Start of MATERIAL PROVIDED

-- ==== Sys2Proof/Laws/Tasks.lean ====
section
/-! SUPPORT. What DISP's tasks do: each one run whole, what none of them touches, and how single steps make up a run. -/

namespace Sys2Proof.Machine

/-! ### Runs -/

@[simp] theorem runWith_nil (f : Task → State → Res) (s : State) : runWith f [] s = .done s := rfl

@[simp] theorem runWith_cons (f : Task → State → Res) (t : Task) (ts : List Task) (s : State) :
    runWith f (t :: ts) s = (f t s).bind (runWith f ts) := rfl

theorem runWith_append (f : Task → State → Res) (ts us : List Task) (s : State) :
    runWith f (ts ++ us) s = (runWith f ts s).bind (runWith f us) := by
  induction ts generalizing s with
  | nil => rfl
  | cons t ts ih =>
    rw [List.cons_append, runWith_cons, runWith_cons, Res.bind_assoc]
    congr 1
    funext s
    exact ih s

@[simp] theorem runTasks_nil (s : State) : runTasks [] s = .done s := rfl

@[simp] theorem runTasks_cons (t : Task) (ts : List Task) (s : State) :
    runTasks (t :: ts) s = (Task.run 4 t s).bind (runTasks ts) := rfl

theorem runTasks_append (ts us : List Task) (s : State) : runTasks (ts ++ us) s = (runTasks ts s).bind (runTasks us) :=
  runWith_append _ _ _ _

theorem Task.run_succ (d : Nat) (t : Task) (s : State) : Task.run (d + 1) t s =
    match t.whole s with
    | .stop s r => .stop s r
    | .cont todo s => runWith (Task.run d) todo s := rfl

/-- A task that leaves no task is run in one go. -/
theorem Task.run_of_leaves_none {t : Task} {s : State} {x : Res} (h : t.whole s = x.thenTasks fun _ => []) (d : Nat) :
    Task.run (d + 1) t s = x := by
  rw [Task.run_succ, h]
  cases x <;> rfl

@[simp] theorem Task.run_sampleStrap (d : Nat) (s : State) :
    Task.run (d + 1) .sampleStrap s = .done { s with layout := layoutOfStrap s.params s.pins } := rfl

@[simp] theorem Task.run_startResponder (d : Nat) (s : State) :
    Task.run (d + 1) .startResponder s = .done { s with run := true } := rfl

@[simp] theorem Task.run_bytes (d : Nat) (cells : List Host.Cell) (s : State) :
    Task.run (d + 1) (.bytes cells) s = .done { s with img := Memory.writeCells s.img cells } := rfl

@[simp] theorem Task.run_check (d a n : Nat) (s : State) : Task.run (d + 1) (.check a n) s = checkRange a n s :=
  Task.run_of_leaves_none (by simp only [Task.whole]) d

@[simp] theorem Task.run_copy (d : Nat) (segs : List Segment) (s : State) :
    Task.run (d + 1) (.copy segs) s = copySegments segs s :=
  Task.run_of_leaves_none (by simp only [Task.whole]) d

@[simp] theorem Task.run_program (d a : Nat) (data : List Byte) (s : State) :
    Task.run (d + 1) (.program a data) s = flashProgram a data s :=
  Task.run_of_leaves_none (by simp only [Task.whole]) d

@[simp] theorem Task.run_programPage (d a : Nat) (s : State) :
    Task.run (d + 1) (.programPage a) s = flashProgram a (Memory.readList s.img 0 pageSize) s :=
  Task.run_of_leaves_none (by simp only [Task.whole]) d

@[simp] theorem Task.run_erase (d a : Nat) (s : State) : Task.run (d + 1) (.erase a) s = flashErase a s :=
  Task.run_of_leaves_none (by simp only [Task.whole]) d

@[simp] theorem Task.run_status (d : Nat) (s : State) : Task.run (d + 2) .status s =
    .done { (getActiveSlot s).2 with
      img := Memory.writeCells (getActiveSlot s).2.img (statusCells (getActiveSlot s).2.params (getActiveSlot s).1) } := by
  rw [Task.run_succ]; simp only [Task.whole, runWith_cons, runWith_nil, Task.run_bytes, Res.bind]

@[simp] theorem Task.run_loadActive (d n : Nat) (s : State) : Task.run (d + 2) (.loadActive n) s =
    runWith (Task.run (d + 1)) (loadSlotTasks (getActiveSlot s).2.params (getActiveSlot s).1 n) (getActiveSlot s).2 := by
  rw [Task.run_succ]; simp only [Task.whole]

@[simp] theorem copySegments_nil (s : State) : copySegments [] s = .done s := rfl

@[simp] theorem copySegments_cons (g : Segment) (gs : List Segment) (s : State) :
    copySegments (g :: gs) s = (copySegment g s).bind (copySegments gs) := rfl

/-- The lookup changes nothing but the count of free values drawn. -/
theorem getActiveSlot_snd (s : State) : ∃ n, (getActiveSlot s).2 = { s with draws := n } := by
  unfold getActiveSlot
  generalize lookupSlot s.params s.flash = found
  cases found with
  | some n => exact ⟨s.draws, rfl⟩
  | none => exact ⟨s.draws + 1, rfl⟩

@[simp] theorem getActiveSlot_params (s : State) : (getActiveSlot s).2.params = s.params := by
  obtain ⟨n, h⟩ := getActiveSlot_snd s; rw [h]
@[simp] theorem getActiveSlot_img (s : State) : (getActiveSlot s).2.img = s.img := by
  obtain ⟨n, h⟩ := getActiveSlot_snd s; rw [h]
@[simp] theorem getActiveSlot_flash (s : State) : (getActiveSlot s).2.flash = s.flash := by
  obtain ⟨n, h⟩ := getActiveSlot_snd s; rw [h]
@[simp] theorem getActiveSlot_failAt (s : State) : (getActiveSlot s).2.failAt = s.failAt := by
  obtain ⟨n, h⟩ := getActiveSlot_snd s; rw [h]

/-! ### What no task touches -/

/-- The fields no task writes. -/
structure TaskFrame (s t : State) : Prop where
  q : t.q = s.q
  trig : t.trig = s.trig
  ddir : t.ddir = s.ddir
  dout : t.dout = s.dout
  matcher : t.matcher = s.matcher
  dctl : t.dctl = s.dctl
  params : t.params = s.params
  pins : t.pins = s.pins
  sampled : t.sampled = s.sampled
  latched : t.latched = s.latched
  script : t.script = s.script

theorem TaskFrame.refl (s : State) : TaskFrame s s := ⟨rfl, rfl, rfl, rfl, rfl, rfl, rfl, rfl, rfl, rfl, rfl⟩

theorem TaskFrame.trans {s t u : State} (h : TaskFrame s t) (k : TaskFrame t u) : TaskFrame s u :=
  ⟨k.q.trans h.q, k.trig.trans h.trig, k.ddir.trans h.ddir, k.dout.trans h.dout, k.matcher.trans h.matcher,
   k.dctl.trans h.dctl, k.params.trans h.params, k.pins.trans h.pins, k.sampled.trans h.sampled,
   k.latched.trans h.latched, k.script.trans h.script⟩

/-- Every state a result can hold. -/
def Res.state : Res → State
  | .done s => s
  | .stop s _ => s

/-- Every state a progress can hold. -/
def Progress.state : Progress → State
  | .cont _ s => s
  | .stop s _ => s

@[simp] theorem Progress.state_thenTasks (x : Res) (f : State → List Task) : (x.thenTasks f).state = x.state := by
  cases x <;> rfl

/-- A relation that holds of a part and is closed under following parts holds of the whole. -/
theorem Res.bind_rel {R : State → State → Prop} (ht : ∀ {s t u}, R s t → R t u → R s u) {s : State} {x : Res}
    {f : State → Res} (hx : R s x.state) (hf : ∀ t, x = .done t → R t (f t).state) : R s (x.bind f).state := by
  cases x with
  | done t => exact ht hx (hf t rfl)
  | stop t r => exact hx

theorem copySegments_rel {R : State → State → Prop} (hr : ∀ s, R s s) (ht : ∀ {s t u}, R s t → R t u → R s u)
    (h : ∀ (g : Segment) (s : State), R s (copySegment g s).state) (gs : List Segment) (s : State) :
    R s (copySegments gs s).state := by
  induction gs generalizing s with
  | nil => exact hr s
  | cons g gs ih => exact Res.bind_rel (R := R) ht (h g s) fun t _ => ih t

/-- An effect that every step of every task has, whole or in part, is an effect of runs. -/
theorem runWith_rel {R : State → State → Prop} (hr : ∀ s, R s s) (ht : ∀ {s t u}, R s t → R t u → R s u)
    {f : Task → State → Res} {ok : Task → Prop} (h : ∀ t s, ok t → R s (f t s).state) (ts : List Task) (hok : ∀ t ∈ ts, ok t)
    (s : State) : R s (runWith f ts s).state := by
  induction ts generalizing s with
  | nil => exact hr s
  | cons t ts ih =>
    exact Res.bind_rel (R := R) ht (h t s (hok t (by simp))) fun u _ => ih (fun t' h' => hok t' (by simp [h'])) u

End of MATERIAL PROVIDED

> [WHAT THE TASK ASKS]
All that is wanted is an exact copy of the lines above from the one with "copySegments [] s = .done s := rfl" through the one with "progress can hold. -/", with both ends included.

> [ANSWER FOR THIS EXERCISE]
@[simp] theorem copySegments_nil (s : State) : copySegments [] s = .done s := rfl

@[simp] theorem copySegments_cons (g : Segment) (gs : List Segment) (s : State) :
    copySegments (g :: gs) s = (copySegment g s).bind (copySegments gs) := rfl

/-- The lookup changes nothing but the count of free values drawn. -/
theorem getActiveSlot_snd (s : State) : ∃ n, (getActiveSlot s).2 = { s with draws := n } := by
  unfold getActiveSlot
  generalize lookupSlot s.params s.flash = found
  cases found with
  | some n => exact ⟨s.draws, rfl⟩
  | none => exact ⟨s.draws + 1, rfl⟩

@[simp] theorem getActiveSlot_params (s : State) : (getActiveSlot s).2.params = s.params := by
  obtain ⟨n, h⟩ := getActiveSlot_snd s; rw [h]
@[simp] theorem getActiveSlot_img (s : State) : (getActiveSlot s).2.img = s.img := by
  obtain ⟨n, h⟩ := getActiveSlot_snd s; rw [h]
@[simp] theorem getActiveSlot_flash (s : State) : (getActiveSlot s).2.flash = s.flash := by
  obtain ⟨n, h⟩ := getActiveSlot_snd s; rw [h]
@[simp] theorem getActiveSlot_failAt (s : State) : (getActiveSlot s).2.failAt = s.failAt := by
  obtain ⟨n, h⟩ := getActiveSlot_snd s; rw [h]

/-! ### What no task touches -/

/-- The fields no task writes. -/
structure TaskFrame (s t : State) : Prop where
  q : t.q = s.q
  trig : t.trig = s.trig
  ddir : t.ddir = s.ddir
  dout : t.dout = s.dout
  matcher : t.matcher = s.matcher
  dctl : t.dctl = s.dctl
  params : t.params = s.params
  pins : t.pins = s.pins
  sampled : t.sampled = s.sampled
  latched : t.latched = s.latched
  script : t.script = s.script

theorem TaskFrame.refl (s : State) : TaskFrame s s := ⟨rfl, rfl, rfl, rfl, rfl, rfl, rfl, rfl, rfl, rfl, rfl⟩

theorem TaskFrame.trans {s t u : State} (h : TaskFrame s t) (k : TaskFrame t u) : TaskFrame s u :=
  ⟨k.q.trans h.q, k.trig.trans h.trig, k.ddir.trans h.ddir, k.dout.trans h.dout, k.matcher.trans h.matcher,
   k.dctl.trans h.dctl, k.params.trans h.params, k.pins.trans h.pins, k.sampled.trans h.sampled,
   k.latched.trans h.latched, k.script.trans h.script⟩

/-- Every state a result can hold. -/
def Res.state : Res → State
  | .done s => s
  | .stop s _ => s

/-- Every state a progress can hold. -/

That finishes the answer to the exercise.